Exercise aim:
Within the records, which lines hold the string "Machine"? Report each one by copying it.
════════════════════
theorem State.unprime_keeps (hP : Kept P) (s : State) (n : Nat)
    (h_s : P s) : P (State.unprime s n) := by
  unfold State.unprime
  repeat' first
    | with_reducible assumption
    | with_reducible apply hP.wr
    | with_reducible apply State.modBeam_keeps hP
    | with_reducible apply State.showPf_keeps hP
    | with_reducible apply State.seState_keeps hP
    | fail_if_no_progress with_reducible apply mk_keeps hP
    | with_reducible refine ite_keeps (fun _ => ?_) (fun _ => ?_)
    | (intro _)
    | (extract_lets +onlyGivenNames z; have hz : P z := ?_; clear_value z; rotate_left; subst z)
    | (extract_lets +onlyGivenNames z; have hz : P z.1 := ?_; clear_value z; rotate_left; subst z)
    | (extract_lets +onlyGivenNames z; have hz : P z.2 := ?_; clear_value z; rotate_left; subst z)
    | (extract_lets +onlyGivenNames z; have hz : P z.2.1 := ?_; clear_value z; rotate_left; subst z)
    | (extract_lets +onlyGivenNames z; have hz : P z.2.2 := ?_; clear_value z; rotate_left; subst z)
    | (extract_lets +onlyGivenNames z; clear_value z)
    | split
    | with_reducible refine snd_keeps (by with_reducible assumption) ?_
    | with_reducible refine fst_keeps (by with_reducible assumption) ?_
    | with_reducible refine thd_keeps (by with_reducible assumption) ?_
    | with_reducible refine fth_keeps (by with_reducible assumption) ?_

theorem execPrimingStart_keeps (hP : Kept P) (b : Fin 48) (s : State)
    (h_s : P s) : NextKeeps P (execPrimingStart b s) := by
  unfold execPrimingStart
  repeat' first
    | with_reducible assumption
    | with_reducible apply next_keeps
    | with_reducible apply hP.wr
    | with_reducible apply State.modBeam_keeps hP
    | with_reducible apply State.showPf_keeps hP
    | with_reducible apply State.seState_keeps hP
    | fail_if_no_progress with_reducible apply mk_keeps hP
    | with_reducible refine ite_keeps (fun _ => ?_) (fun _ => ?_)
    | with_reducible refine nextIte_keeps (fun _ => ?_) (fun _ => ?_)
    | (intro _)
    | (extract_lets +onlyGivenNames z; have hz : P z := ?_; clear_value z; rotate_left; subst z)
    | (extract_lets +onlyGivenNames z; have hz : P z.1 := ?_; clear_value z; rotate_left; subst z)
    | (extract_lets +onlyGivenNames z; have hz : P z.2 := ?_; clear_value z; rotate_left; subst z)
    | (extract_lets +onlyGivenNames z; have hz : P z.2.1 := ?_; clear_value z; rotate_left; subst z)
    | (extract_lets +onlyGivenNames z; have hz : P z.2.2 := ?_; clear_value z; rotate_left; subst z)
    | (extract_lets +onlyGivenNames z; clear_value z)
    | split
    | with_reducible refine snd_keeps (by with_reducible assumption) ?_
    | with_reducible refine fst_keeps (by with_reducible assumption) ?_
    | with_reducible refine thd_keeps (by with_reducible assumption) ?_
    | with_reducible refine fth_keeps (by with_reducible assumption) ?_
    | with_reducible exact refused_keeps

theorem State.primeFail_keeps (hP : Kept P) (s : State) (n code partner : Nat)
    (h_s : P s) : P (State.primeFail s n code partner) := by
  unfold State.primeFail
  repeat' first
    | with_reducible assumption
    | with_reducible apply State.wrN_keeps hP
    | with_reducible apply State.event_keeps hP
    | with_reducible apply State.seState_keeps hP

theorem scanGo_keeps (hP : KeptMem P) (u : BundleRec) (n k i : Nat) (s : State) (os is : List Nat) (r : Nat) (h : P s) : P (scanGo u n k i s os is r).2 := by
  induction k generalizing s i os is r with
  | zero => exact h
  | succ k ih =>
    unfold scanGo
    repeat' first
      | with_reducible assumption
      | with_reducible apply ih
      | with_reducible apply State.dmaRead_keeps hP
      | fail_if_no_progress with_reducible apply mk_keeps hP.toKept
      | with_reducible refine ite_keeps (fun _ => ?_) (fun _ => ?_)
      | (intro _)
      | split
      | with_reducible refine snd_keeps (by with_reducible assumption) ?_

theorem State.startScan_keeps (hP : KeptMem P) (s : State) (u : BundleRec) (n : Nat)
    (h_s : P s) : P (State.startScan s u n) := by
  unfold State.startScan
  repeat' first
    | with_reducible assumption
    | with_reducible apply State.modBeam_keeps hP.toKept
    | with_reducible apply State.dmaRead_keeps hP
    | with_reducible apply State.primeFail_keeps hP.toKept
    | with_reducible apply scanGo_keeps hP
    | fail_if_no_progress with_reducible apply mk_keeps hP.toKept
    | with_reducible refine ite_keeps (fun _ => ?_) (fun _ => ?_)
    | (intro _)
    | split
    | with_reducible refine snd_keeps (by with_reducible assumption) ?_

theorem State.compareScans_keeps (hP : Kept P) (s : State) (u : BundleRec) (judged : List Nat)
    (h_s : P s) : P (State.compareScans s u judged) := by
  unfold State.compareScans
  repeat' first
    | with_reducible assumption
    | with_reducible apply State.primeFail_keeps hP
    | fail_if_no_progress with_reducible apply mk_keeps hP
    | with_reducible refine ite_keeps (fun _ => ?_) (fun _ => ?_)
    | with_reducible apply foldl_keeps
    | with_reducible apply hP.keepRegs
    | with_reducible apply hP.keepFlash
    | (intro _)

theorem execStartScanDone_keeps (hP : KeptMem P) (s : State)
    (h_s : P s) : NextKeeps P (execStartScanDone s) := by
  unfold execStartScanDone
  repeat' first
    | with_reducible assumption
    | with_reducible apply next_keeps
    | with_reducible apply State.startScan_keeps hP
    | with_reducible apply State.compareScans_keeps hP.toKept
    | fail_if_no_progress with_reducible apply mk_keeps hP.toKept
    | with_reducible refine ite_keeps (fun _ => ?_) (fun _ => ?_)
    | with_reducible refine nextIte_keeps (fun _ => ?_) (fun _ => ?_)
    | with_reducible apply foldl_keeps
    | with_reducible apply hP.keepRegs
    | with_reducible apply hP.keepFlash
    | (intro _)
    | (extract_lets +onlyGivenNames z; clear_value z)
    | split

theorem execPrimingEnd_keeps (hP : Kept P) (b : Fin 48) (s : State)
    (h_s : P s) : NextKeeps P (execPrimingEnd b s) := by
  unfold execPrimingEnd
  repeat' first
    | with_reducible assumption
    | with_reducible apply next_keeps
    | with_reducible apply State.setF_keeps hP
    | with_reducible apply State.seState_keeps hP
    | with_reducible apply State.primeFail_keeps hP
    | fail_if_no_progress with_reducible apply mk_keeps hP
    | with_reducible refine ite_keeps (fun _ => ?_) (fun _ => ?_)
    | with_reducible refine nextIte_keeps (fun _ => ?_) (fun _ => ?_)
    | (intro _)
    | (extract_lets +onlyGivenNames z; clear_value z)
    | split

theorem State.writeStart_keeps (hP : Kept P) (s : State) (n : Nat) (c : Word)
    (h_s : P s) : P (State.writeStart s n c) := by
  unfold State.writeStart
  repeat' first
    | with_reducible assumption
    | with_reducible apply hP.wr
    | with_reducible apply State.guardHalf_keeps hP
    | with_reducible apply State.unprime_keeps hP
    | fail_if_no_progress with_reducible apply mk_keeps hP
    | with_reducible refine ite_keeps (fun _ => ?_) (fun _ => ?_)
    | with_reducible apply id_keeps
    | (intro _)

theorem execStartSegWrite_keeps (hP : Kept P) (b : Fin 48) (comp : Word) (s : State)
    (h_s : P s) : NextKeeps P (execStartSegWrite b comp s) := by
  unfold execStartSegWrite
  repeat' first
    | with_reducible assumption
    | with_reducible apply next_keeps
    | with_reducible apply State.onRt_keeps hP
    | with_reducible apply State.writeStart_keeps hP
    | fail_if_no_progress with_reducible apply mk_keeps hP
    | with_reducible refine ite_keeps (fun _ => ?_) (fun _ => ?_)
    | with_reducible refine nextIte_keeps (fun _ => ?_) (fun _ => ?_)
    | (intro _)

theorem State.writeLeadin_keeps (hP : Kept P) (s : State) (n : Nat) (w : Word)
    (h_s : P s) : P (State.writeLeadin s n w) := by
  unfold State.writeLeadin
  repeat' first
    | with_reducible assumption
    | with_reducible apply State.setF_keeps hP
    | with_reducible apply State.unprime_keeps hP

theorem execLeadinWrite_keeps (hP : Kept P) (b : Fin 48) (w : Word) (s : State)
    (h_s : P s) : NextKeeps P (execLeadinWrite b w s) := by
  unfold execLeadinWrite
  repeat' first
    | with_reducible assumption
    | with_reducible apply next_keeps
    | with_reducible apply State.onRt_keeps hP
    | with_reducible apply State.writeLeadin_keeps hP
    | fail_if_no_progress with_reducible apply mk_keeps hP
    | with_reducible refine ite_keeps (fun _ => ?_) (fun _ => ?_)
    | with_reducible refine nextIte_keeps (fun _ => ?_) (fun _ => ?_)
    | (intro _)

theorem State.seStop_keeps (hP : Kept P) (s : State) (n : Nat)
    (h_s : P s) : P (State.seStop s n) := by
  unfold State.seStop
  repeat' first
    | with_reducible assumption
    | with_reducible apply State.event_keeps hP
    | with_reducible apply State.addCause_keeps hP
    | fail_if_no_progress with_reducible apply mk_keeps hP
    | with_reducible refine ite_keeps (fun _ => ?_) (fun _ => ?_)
════════════════════
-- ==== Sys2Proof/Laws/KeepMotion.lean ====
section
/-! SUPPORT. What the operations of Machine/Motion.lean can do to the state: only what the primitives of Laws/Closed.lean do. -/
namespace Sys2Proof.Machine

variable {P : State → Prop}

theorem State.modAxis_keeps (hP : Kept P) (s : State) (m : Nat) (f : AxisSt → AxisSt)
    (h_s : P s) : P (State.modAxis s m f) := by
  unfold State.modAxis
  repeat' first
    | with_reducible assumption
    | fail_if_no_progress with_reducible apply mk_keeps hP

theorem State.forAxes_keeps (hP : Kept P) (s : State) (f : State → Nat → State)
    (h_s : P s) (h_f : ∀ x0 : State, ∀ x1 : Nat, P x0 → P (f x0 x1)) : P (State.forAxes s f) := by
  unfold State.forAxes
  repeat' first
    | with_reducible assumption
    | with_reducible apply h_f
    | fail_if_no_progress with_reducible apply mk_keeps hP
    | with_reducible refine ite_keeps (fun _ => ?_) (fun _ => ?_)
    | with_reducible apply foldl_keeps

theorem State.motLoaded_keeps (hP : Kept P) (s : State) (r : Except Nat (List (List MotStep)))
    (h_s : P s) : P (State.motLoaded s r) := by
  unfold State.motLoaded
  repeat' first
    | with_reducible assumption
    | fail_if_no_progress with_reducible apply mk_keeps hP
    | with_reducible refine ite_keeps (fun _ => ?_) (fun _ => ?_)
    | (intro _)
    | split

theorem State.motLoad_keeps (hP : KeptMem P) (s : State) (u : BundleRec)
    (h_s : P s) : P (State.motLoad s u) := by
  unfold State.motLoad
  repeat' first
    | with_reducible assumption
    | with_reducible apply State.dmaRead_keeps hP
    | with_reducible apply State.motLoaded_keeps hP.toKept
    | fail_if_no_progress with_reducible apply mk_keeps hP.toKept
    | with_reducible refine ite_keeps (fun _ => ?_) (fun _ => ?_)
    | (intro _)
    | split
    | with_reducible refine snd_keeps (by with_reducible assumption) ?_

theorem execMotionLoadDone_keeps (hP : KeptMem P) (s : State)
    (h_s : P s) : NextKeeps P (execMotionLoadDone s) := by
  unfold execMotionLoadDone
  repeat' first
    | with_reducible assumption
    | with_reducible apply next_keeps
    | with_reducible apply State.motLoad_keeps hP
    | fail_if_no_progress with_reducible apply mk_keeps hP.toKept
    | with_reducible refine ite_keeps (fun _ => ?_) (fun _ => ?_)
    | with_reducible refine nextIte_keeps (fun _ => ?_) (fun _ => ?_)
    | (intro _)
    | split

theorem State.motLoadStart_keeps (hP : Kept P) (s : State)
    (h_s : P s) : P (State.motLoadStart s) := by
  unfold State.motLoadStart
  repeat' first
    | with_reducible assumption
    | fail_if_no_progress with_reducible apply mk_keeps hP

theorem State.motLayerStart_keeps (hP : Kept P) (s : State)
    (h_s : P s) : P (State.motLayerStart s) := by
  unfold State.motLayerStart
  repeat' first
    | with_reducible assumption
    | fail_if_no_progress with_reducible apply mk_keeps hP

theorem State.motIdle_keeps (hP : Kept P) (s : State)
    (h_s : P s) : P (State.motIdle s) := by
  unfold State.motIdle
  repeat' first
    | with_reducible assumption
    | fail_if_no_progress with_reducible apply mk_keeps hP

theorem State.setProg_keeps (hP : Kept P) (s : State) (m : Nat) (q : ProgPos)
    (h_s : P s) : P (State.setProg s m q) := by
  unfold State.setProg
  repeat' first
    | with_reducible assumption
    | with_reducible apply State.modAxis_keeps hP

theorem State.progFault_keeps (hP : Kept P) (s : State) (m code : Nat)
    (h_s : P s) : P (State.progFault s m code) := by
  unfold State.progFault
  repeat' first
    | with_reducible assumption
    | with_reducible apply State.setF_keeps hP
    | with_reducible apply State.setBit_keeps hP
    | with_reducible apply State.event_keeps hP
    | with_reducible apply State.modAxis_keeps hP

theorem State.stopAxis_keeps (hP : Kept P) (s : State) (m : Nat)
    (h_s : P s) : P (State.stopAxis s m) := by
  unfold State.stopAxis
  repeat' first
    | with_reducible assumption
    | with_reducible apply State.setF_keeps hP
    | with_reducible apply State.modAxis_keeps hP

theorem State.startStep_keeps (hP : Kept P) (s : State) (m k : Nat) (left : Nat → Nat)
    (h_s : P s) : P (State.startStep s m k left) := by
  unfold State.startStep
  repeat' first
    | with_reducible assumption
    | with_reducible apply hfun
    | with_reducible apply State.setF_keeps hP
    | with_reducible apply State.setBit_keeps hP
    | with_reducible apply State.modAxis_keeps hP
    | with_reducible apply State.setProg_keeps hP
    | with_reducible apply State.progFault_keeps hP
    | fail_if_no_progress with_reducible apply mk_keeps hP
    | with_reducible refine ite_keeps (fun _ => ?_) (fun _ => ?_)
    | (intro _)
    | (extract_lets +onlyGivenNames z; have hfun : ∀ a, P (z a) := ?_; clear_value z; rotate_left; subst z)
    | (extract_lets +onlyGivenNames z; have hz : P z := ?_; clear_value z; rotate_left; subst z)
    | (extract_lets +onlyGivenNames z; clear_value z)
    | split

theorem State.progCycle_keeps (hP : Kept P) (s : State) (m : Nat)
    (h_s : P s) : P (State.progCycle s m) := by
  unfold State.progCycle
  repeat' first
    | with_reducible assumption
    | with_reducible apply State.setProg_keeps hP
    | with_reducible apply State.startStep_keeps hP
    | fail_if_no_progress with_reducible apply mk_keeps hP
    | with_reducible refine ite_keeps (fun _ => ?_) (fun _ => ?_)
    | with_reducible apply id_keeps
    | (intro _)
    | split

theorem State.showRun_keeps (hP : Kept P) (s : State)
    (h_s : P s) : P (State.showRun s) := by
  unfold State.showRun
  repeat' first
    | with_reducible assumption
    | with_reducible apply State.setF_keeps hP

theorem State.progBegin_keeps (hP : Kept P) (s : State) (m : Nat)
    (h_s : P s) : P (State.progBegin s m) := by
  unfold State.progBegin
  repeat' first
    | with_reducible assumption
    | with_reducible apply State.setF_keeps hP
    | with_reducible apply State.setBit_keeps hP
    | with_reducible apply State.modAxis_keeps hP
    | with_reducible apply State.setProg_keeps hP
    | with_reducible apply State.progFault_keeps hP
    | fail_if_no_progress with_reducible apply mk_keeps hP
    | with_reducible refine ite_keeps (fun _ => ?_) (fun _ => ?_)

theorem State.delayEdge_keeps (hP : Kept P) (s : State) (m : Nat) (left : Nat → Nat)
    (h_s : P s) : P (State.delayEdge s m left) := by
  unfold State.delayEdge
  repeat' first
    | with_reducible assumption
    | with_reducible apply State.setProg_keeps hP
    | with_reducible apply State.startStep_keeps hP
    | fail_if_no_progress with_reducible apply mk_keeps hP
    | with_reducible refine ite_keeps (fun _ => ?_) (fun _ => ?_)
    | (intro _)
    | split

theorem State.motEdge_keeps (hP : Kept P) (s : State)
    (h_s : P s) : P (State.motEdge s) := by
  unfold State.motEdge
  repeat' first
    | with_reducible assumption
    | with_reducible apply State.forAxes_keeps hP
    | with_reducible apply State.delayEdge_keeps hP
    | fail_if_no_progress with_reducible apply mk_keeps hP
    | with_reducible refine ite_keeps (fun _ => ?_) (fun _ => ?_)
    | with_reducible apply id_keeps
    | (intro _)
════════════════════
Your response:
/-! SUPPORT. What the operations of Machine/Motion.lean can do to the state: only what the primitives of Laws/Closed.lean do. -/
namespace Sys2Proof.Machine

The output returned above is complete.